### Study material
• • •

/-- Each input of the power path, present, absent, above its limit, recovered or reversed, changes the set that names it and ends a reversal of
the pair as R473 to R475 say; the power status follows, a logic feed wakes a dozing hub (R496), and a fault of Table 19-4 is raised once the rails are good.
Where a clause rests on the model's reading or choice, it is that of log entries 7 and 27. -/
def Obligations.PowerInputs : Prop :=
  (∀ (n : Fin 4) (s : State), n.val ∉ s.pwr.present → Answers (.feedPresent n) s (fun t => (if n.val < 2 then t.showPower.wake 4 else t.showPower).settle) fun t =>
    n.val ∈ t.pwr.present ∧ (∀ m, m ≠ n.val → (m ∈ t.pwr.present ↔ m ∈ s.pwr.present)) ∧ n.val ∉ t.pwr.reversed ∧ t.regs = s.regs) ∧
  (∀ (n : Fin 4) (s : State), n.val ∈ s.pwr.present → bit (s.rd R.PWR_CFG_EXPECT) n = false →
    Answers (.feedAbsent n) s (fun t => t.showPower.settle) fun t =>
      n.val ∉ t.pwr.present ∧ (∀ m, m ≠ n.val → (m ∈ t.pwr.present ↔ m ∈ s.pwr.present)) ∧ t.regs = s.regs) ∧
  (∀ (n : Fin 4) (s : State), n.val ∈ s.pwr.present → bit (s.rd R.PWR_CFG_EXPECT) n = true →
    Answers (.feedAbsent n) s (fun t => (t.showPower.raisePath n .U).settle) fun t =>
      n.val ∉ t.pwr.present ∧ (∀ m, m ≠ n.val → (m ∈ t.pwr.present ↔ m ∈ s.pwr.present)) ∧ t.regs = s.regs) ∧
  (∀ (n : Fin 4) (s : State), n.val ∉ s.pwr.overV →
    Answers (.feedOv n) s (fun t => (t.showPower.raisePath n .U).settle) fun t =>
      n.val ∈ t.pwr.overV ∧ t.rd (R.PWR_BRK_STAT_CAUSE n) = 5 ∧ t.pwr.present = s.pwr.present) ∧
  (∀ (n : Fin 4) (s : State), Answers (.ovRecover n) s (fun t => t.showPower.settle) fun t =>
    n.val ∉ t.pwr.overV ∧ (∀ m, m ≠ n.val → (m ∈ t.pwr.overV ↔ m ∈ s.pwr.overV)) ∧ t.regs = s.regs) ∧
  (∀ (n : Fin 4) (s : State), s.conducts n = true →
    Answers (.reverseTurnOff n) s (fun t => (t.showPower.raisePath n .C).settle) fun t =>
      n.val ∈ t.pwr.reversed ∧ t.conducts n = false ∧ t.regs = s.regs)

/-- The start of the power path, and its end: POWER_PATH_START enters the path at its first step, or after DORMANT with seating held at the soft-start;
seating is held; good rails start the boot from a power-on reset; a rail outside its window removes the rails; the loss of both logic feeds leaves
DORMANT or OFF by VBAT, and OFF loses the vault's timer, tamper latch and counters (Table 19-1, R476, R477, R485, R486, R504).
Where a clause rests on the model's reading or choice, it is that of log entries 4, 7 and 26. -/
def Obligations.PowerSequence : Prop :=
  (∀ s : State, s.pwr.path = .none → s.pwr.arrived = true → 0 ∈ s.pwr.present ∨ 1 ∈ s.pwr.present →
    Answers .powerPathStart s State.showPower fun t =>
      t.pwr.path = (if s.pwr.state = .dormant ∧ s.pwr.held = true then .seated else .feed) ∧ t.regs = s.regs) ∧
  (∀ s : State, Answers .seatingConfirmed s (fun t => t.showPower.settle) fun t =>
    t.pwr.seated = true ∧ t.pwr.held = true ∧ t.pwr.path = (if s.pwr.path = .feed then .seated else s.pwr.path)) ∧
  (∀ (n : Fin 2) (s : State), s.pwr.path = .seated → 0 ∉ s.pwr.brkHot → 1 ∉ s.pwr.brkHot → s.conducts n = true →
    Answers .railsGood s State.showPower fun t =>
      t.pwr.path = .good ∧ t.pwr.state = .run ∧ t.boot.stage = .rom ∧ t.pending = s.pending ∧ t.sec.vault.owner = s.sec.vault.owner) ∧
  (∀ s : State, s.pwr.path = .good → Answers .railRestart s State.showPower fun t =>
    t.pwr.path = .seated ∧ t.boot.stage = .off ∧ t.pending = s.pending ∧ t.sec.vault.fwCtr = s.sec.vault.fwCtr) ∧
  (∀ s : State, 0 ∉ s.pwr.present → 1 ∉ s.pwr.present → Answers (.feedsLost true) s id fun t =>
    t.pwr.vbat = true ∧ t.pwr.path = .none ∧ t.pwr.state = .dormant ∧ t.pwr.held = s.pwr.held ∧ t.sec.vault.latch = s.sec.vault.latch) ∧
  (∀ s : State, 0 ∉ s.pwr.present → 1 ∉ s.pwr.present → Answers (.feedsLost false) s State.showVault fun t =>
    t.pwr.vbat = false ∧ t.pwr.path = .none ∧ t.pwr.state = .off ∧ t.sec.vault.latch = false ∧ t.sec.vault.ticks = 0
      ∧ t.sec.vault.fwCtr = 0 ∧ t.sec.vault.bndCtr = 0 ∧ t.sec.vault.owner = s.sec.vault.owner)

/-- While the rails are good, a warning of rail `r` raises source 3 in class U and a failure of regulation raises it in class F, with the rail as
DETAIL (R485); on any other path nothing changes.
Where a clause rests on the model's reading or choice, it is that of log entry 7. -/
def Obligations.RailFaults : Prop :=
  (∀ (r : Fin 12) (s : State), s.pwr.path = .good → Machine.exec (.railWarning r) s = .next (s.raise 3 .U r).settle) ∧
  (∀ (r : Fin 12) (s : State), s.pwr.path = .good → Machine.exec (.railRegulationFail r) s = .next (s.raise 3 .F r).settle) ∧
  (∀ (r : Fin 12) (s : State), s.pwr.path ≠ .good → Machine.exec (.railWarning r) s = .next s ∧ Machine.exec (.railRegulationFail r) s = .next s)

• • •

Take each line of the listing above and set it down again exactly.

/-- Each input of the power path, present, absent, above its limit, recovered or reversed, changes the set that names it and ends a reversal of
the pair as R473 to R475 say; the power status follows, a logic feed wakes a dozing hub (R496), and a fault of Table 19-4 is raised once the rails are good.
Where a clause rests on the model's reading or choice, it is that of log entries 7 and 27. -/
def Obligations.PowerInputs : Prop :=
  (∀ (n : Fin 4) (s : State), n.val ∉ s.pwr.present → Answers (.feedPresent n) s (fun t => (if n.val < 2 then t.showPower.wake 4 else t.showPower).settle) fun t =>
    n.val ∈ t.pwr.present ∧ (∀ m, m ≠ n.val → (m ∈ t.pwr.present ↔ m ∈ s.pwr.present)) ∧ n.val ∉ t.pwr.reversed ∧ t.regs = s.regs) ∧
  (∀ (n : Fin 4) (s : State), n.val ∈ s.pwr.present → bit (s.rd R.PWR_CFG_EXPECT) n = false →
    Answers (.feedAbsent n) s (fun t => t.showPower.settle) fun t =>
      n.val ∉ t.pwr.present ∧ (∀ m, m ≠ n.val → (m ∈ t.pwr.present ↔ m ∈ s.pwr.present)) ∧ t.regs = s.regs) ∧
  (∀ (n : Fin 4) (s : State), n.val ∈ s.pwr.present → bit (s.rd R.PWR_CFG_EXPECT) n = true →
    Answers (.feedAbsent n) s (fun t => (t.showPower.raisePath n .U).settle) fun t =>
      n.val ∉ t.pwr.present ∧ (∀ m, m ≠ n.val → (m ∈ t.pwr.present ↔ m ∈ s.pwr.present)) ∧ t.regs = s.regs) ∧
  (∀ (n : Fin 4) (s : State), n.val ∉ s.pwr.overV →
    Answers (.feedOv n) s (fun t => (t.showPower.raisePath n .U).settle) fun t =>
      n.val ∈ t.pwr.overV ∧ t.rd (R.PWR_BRK_STAT_CAUSE n) = 5 ∧ t.pwr.present = s.pwr.present) ∧
  (∀ (n : Fin 4) (s : State), Answers (.ovRecover n) s (fun t => t.showPower.settle) fun t =>
    n.val ∉ t.pwr.overV ∧ (∀ m, m ≠ n.val → (m ∈ t.pwr.overV ↔ m ∈ s.pwr.overV)) ∧ t.regs = s.regs) ∧
  (∀ (n : Fin 4) (s : State), s.conducts n = true →
    Answers (.reverseTurnOff n) s (fun t => (t.showPower.raisePath n .C).settle) fun t =>
      n.val ∈ t.pwr.reversed ∧ t.conducts n = false ∧ t.regs = s.regs)

/-- The start of the power path, and its end: POWER_PATH_START enters the path at its first step, or after DORMANT with seating held at the soft-start;
seating is held; good rails start the boot from a power-on reset; a rail outside its window removes the rails; the loss of both logic feeds leaves
DORMANT or OFF by VBAT, and OFF loses the vault's timer, tamper latch and counters (Table 19-1, R476, R477, R485, R486, R504).
Where a clause rests on the model's reading or choice, it is that of log entries 4, 7 and 26. -/
def Obligations.PowerSequence : Prop :=
  (∀ s : State, s.pwr.path = .none → s.pwr.arrived = true → 0 ∈ s.pwr.present ∨ 1 ∈ s.pwr.present →
    Answers .powerPathStart s State.showPower fun t =>
      t.pwr.path = (if s.pwr.state = .dormant ∧ s.pwr.held = true then .seated else .feed) ∧ t.regs = s.regs) ∧
  (∀ s : State, Answers .seatingConfirmed s (fun t => t.showPower.settle) fun t =>
    t.pwr.seated = true ∧ t.pwr.held = true ∧ t.pwr.path = (if s.pwr.path = .feed then .seated else s.pwr.path)) ∧
  (∀ (n : Fin 2) (s : State), s.pwr.path = .seated → 0 ∉ s.pwr.brkHot → 1 ∉ s.pwr.brkHot → s.conducts n = true →
    Answers .railsGood s State.showPower fun t =>
      t.pwr.path = .good ∧ t.pwr.state = .run ∧ t.boot.stage = .rom ∧ t.pending = s.pending ∧ t.sec.vault.owner = s.sec.vault.owner) ∧
  (∀ s : State, s.pwr.path = .good → Answers .railRestart s State.showPower fun t =>
    t.pwr.path = .seated ∧ t.boot.stage = .off ∧ t.pending = s.pending ∧ t.sec.vault.fwCtr = s.sec.vault.fwCtr) ∧
  (∀ s : State, 0 ∉ s.pwr.present → 1 ∉ s.pwr.present → Answers (.feedsLost true) s id fun t =>
    t.pwr.vbat = true ∧ t.pwr.path = .none ∧ t.pwr.state = .dormant ∧ t.pwr.held = s.pwr.held ∧ t.sec.vault.latch = s.sec.vault.latch) ∧
  (∀ s : State, 0 ∉ s.pwr.present → 1 ∉ s.pwr.present → Answers (.feedsLost false) s State.showVault fun t =>
    t.pwr.vbat = false ∧ t.pwr.path = .none ∧ t.pwr.state = .off ∧ t.sec.vault.latch = false ∧ t.sec.vault.ticks = 0
      ∧ t.sec.vault.fwCtr = 0 ∧ t.sec.vault.bndCtr = 0 ∧ t.sec.vault.owner = s.sec.vault.owner)

/-- While the rails are good, a warning of rail `r` raises source 3 in class U and a failure of regulation raises it in class F, with the rail as
DETAIL (R485); on any other path nothing changes.
Where a clause rests on the model's reading or choice, it is that of log entry 7. -/
def Obligations.RailFaults : Prop :=
  (∀ (r : Fin 12) (s : State), s.pwr.path = .good → Machine.exec (.railWarning r) s = .next (s.raise 3 .U r).settle) ∧
  (∀ (r : Fin 12) (s : State), s.pwr.path = .good → Machine.exec (.railRegulationFail r) s = .next (s.raise 3 .F r).settle) ∧
  (∀ (r : Fin 12) (s : State), s.pwr.path ≠ .good → Machine.exec (.railWarning r) s = .next s ∧ Machine.exec (.railRegulationFail r) s = .next s)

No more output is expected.